NCAA Division III, Southern Athletic Association: Baseball (M), Basketball (M & W), Beach Volleyball (W), Cross Country (M & W), Field Hockey (W), Football (M), Golf (M & W), Lacrosse (M & W), Soccer (M & W), Softball (W), Swimming and Diving (M & W), Tennis (M & W), Track and Field (M & W), and Volleyball (W)
Comprehensive fee, 2018-19: $58,074 (tuition, room, board, and mandatory fees)
Financial aid: 100 percent of students receive some form of achievement-based and/or need-based state, federal, or institutional assistance; 87% of financial need met (on average); $38,736 average award for 2017-18
Academic consortium: Associated Colleges of the South
Major accreditations: Higher Learning Commission, University Senate of the United Methodist Church, American Chemical Society, American Society for Biochemistry and Molecular Biology.
Alumni body: More than 15,000
Endowment: Approximately $185 million
President Bill Tsutsui and the senior leadership team keep Hendrix College at the forefront of American higher education.
William M. (Bill) Tsutsui is president and professor of history at Hendrix College.
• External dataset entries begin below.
/-! ## The exception unit -/

/-- R153, R155, R158: MISSING of a plate not seen here writes its watch entry as the newest, a 17th removing the oldest; FOUND
PRESENT_HERE removes the plate, DEPARTED_HERE changes nothing; entries of 600 s or more lapse. R154, R155: a plate on the belt
or expected is answered by FOUND PRESENT_HERE and leaves the list, one only in the history by FOUND DEPARTED_HERE and stays; in
DUPLICATE only the entry is made. R156: a watched plate that a READ reply or a new HANDOFF brings is answered by FOUND and
leaves the list. R133: a count that reaches the window end of an entry makes it missing: it leaves the list for the
recent-missing ring, the occupancy falls, a stray record names it, and a plate is searched for from here (R155): watched and
asked for by MISSING, or found at once on this belt. R134: where the count ends at the window end itself and the next command is
an edge of EYE_IN, either may be taken first (the form of this: log 40). -/
def Obligations.WatchListFollowsTheSearch : Prop :=
  (∀ s : State, Ready s →
    let watching := fun (u : State) (w : List WatchEntry) => { u with exc := { u.exc with watch := w } }
    let others := fun (plate : Nat) => s.exc.watch.filter (fun w => decide (w.plate ≠ plate))
    let now := BitVec.ofNat 32 (s.time / 1000)
    exec .watchLapse s =
      .next (drivePins (watching s (s.exc.watch.filter (fun w => decide ((now - w.added).toNat < 600))))) ∧
    ∀ h : Header, Taken h s → acting s = true →
      (∀ (plate : BitVec 40) (reporter : Byte),
        (plateValid plate.toNat = true → stationNumber reporter = true → sighting plate.toNat s = none →
          exec (.missingReceived h plate reporter) s = .next (drivePins (watching (counted s)
            ((others plate.toNat).drop ((others plate.toNat).length - 15) ++ [⟨plate.toNat, now, reporter⟩])))) ∧
        (plateValid plate.toNat = false ∨ stationNumber reporter = false →
          exec (.missingReceived h plate reporter) s = .next (drivePins (counted s)))) ∧
      (∀ p : FoundPayload,
        (plateValid p.plate.toNat = true → p.kind = 1 →
          exec (.foundReceived h p) s = .next (drivePins (watching (counted s) (others p.plate.toNat)))) ∧
        (plateValid p.plate.toNat = false ∨ p.kind ≠ 1 →
          exec (.foundReceived h p) s = .next (drivePins (counted s)))) ∧
      (∀ (plate : BitVec 40) (reporter : Byte), plateValid plate.toNat = true → stationNumber reporter = true →
        let kept := (others plate.toNat).drop ((others plate.toNat).length - 15)
        let entered := kept ++ [⟨plate.toNat, now, reporter⟩]
        let answers := fun (found : FoundPayload) (watch : List WatchEntry) => ∃ t, exec (.missingReceived h plate reporter) s =
          .next t ∧ Waits 127 (.found found) t ∧ t.exc = { s.exc with watch := watch } ∧
          { t with exc := s.exc, bus := s.bus, pins := s.pins } = s
        (s.loader.node = .duplicate →
          exec (.missingReceived h plate reporter) s = .next (drivePins (watching (counted s) entered))) ∧
        (speaks s = true → Room 1 s →
          (∀ b, FirstOf (fun y => y.plate = plate.toNat) s.tracker.segment b → answers ⟨plate, 1, 1, if isDecided b = true then
            outletByte b.chosen else 255, 255, now, 0, 0, 0, reporter⟩ kept) ∧
          ((∀ y ∈ s.tracker.segment, y.plate ≠ plate.toNat) →
            ((∃ e ∈ s.handoff.expected, e.plate = plate.toNat) → answers ⟨plate, 1, 2, 255, 255, now, 0, 0, 0, reporter⟩ kept) ∧
            ((∀ e ∈ s.handoff.expected, e.plate ≠ plate.toNat) →
              ∀ d, FirstOf (fun y => y.plate = plate.toNat) s.tracker.history d → answers ⟨plate, 2, 0, outletByte (some d.outlet),
                BitVec.ofNat 8 (match d.destination with
                  | some n => n
                  | none => 255),
                d.time, d.peer, handoffStateCode d.state, BitVec.ofNat 8 d.attempts, reporter⟩ entered))))) ∧
  (∀ (number : Byte) (plates : List Nat) (slot p : Nat) (b : BagRecord) (w : WatchEntry) (s : State), Ready s →
    linkActs s = true → speaks s = true → plates.length ≤ 4 → ReadOutstanding number (some slot) s → findBag s slot = some b →
    readResult plates = .one p → FirstOf (fun y => y.plate = p) s.exc.watch w → Room 6 s →
    ∃ t, exec (.readReply true number plates) s = .next t ∧ Waits 127 (.found ⟨BitVec.ofNat 40 p, 1, 1,
        if isDecided b = true then outletByte b.chosen else 255, 255, BitVec.ofNat 32 (s.time / 1000), 0, 0, 0, w.reporter⟩) t ∧
      t.exc.watch = s.exc.watch.filter (fun y => decide (y.plate ≠ p))) ∧
  (∀ (h : Header) (q : HandoffPayload) (x : SourceConfig) (w : WatchEntry) (s : State), Taken h s → speaks s = true →
    sourceOf s h.src = some x → findEntry s h.src q.id = none → pairHeld (readHandoff h.src q) s = false →
    claimTarget (readHandoff h.src q) s = none → s.handoff.expected.length < 16 →
    reached s.belt.d (s.belt.d + mm x.leadIn + um (x.tolerance * 1000)) = false →
    let plate := (readHandoff h.src q).plate
    queryFor plate s = none → FirstOf (fun y => y.plate = plate) s.exc.watch w → Room ((cfg s).sources.length + 5) s →
    ∃ t, exec (.handoffReceived h q) s = .next t ∧ Waits 127 (.found ⟨BitVec.ofNat 40 plate, 1, 2, 255, 255,
        BitVec.ofNat 32 (s.time / 1000), 0, 0, 0, w.reporter⟩) t ∧
      t.exc.watch = s.exc.watch.filter (fun y => decide (y.plate ≠ plate))) ∧
  (∀ (a b forward : Bool) (e : ExpectedEntry) (rest : List Instr) (s : State), CountComes a b forward s →
    (∀ y, (eyeOf s y).trailing = none) → s.handoff.expected = [e] → endOf e = movedTo forward s →
    ReachesOnly (.windowEnd e.source e.id) (movedTo forward s) forward s → s.pending = .eyeLeadingEdge .entry :: rest →
    jammed s = false → s.belt.eyes.entry = ⟨false, false, none⟩ → s.tracker.segment.length < 32 →
    let missed := fun (u : State) =>
      u.handoff.expected = [] ∧ u.handoff.recentMissing = ((e.source, e.id) :: s.handoff.recentMissing).take 16
    ∃ t, exec (.encoderCount a b) s = .next t ∧ Keeps (countMoved a b forward s) t ∧
      ((t.belt.awaited = none ∧ missed t) ∨
        (t.belt.awaited = some .entry ∧ t.handoff = s.handoff ∧ t.belt.register = s.belt.register ∧
          ∃ u, exec (.eyeLeadingEdge .entry) { t with pending := rest } = .next u ∧ u.belt.awaited = none ∧
            u.tracker.entered = s.tracker.entered + 1 ∧
            ((posDiff (entryPosition s.tracker (movedTo forward s)) e.x).natAbs ≤ e.halfWidth →
              u.handoff.expected = [] ∧ u.handoff.recentMissing = s.handoff.recentMissing) ∧
            (e.halfWidth < (posDiff (entryPosition s.tracker (movedTo forward s)) e.x).natAbs → missed u)))) ∧
  (∀ (a b forward : Bool) (source id : Byte) (p : Pos) (e : ExpectedEntry) (s : State), CountComes a b forward s →
    (∀ y, (eyeOf s y).trailing = none) → ReachesOnly (.windowEnd source id) p forward s →
    findEntry s source id = some e → (p = movedTo forward s → ¬ EdgeWaits .entry s) →
    Room ((cfg s).sources.length + 5) s →
    let others := s.exc.watch.filter (fun w => decide (w.plate ≠ e.plate))
    let entered := others.drop (others.length - 15) ++ [⟨e.plate, BitVec.ofNat 32 (s.time / 1000), s.loader.station⟩]
    ∃ t, exec (.encoderCount a b) s = .next t ∧ Keeps (countMoved a b forward s) t ∧
      t.belt.register = registerWithout [.windowEnd source id] s ∧
      t.tracker = s.tracker ∧
      t.handoff = { s.handoff with
        expected := s.handoff.expected.filter (fun y => decide (¬ (y.source = source ∧ y.id = id)))
        recentMissing := ((source, id) :: s.handoff.recentMissing).take 16 } ∧
      t.flow.occupancy = s.flow.occupancy - 1 ∧
      (∀ q ∈ t.queries, Live.entry source id ∉ q.waiters) ∧
      MadeStray ⟨.missing, .notPresent, if e.plate = 0 then none else some e.plate, e.part.map ManifestPart.destination,
        if source = 0 then none else some source, none⟩ s t ∧
      (e.plate = 0 → t.exc.watch = s.exc.watch) ∧
      (e.plate ≠ 0 → speaks s = true → Waits 127 (.missing (BitVec.ofNat 40 e.plate) s.loader.station) t ∧
        ((∃ b ∈ s.tracker.segment, b.plate = e.plate) → t.exc.watch = others.drop (others.length - 15) ∧
          ∃ f, Waits 127 (.found f) t ∧ f.plate = BitVec.ofNat 40 e.plate ∧ f.kind = 1 ∧ f.reporter = s.loader.station) ∧
        ((∀ b ∈ s.tracker.segment, b.plate ≠ e.plate) → (∀ y ∈ s.handoff.expected, y.plate = e.plate → y.source = source ∧
          y.id = id) → t.exc.watch = entered)) ∧
      (e.plate ≠ 0 → speaks s = false → t.exc.watch = entered))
He previously served as dean of Dedman College of Humanities and Sciences at Southern Methodist University from 2010 to 2014. He holds degrees from Harvard, Oxford, and Princeton universities. Prior to joining SMU, Tsutsui spent seventeen years at the University of Kansas, where he served as acting director of KU’s Center for East Asian Studies, chair of the Department of History, founding executive director of the Confucius Institute at the University of Kansas, and associate dean for International Studies in the College of Liberal Arts & Sciences.
An award-winning classroom teacher, Tsutsui is the author or editor of eight books, including Manufacturing Ideology: Scientific Management in Twentieth-Century Japan, Godzilla on My Mind: Fifty Years of the King of Monsters, and Japanese Popular Culture and Globalization, as well as numerous articles on modern Japanese history. He has received Fulbright, ACLS, and Marshall fellowships, and was awarded the John Whitney Hall Prize of the Association for Asian Studies in 2000, the William Rockhill Nelson Prize for Non-Fiction in 2005, and the inaugural Bridges to Friendship Award from the Japan America Society of Greater Austin in 2015. His teaching and research focus on the business, environmental, and cultural history of twentieth-century Japan.
"Unto the whole person"
The Hendrix College seal appeared for the first time on the cover of the 1898 catalog. The seal included the College's motto, selected by a committee headed by the Rev. George W. Hill and taken from a passage in Ephesians: "Till we all come in the unity of the faith and of the knowledge of the Son of God, unto a perfect man unto the measure of the stature of the fullness of Christ …" (Ephesians 4:13, King James Version). Currently translated as "unto the whole person," the motto, in Ancient Greek, reflects Hendrix's dedication to both Christian principles and the traditional liberal arts ideal.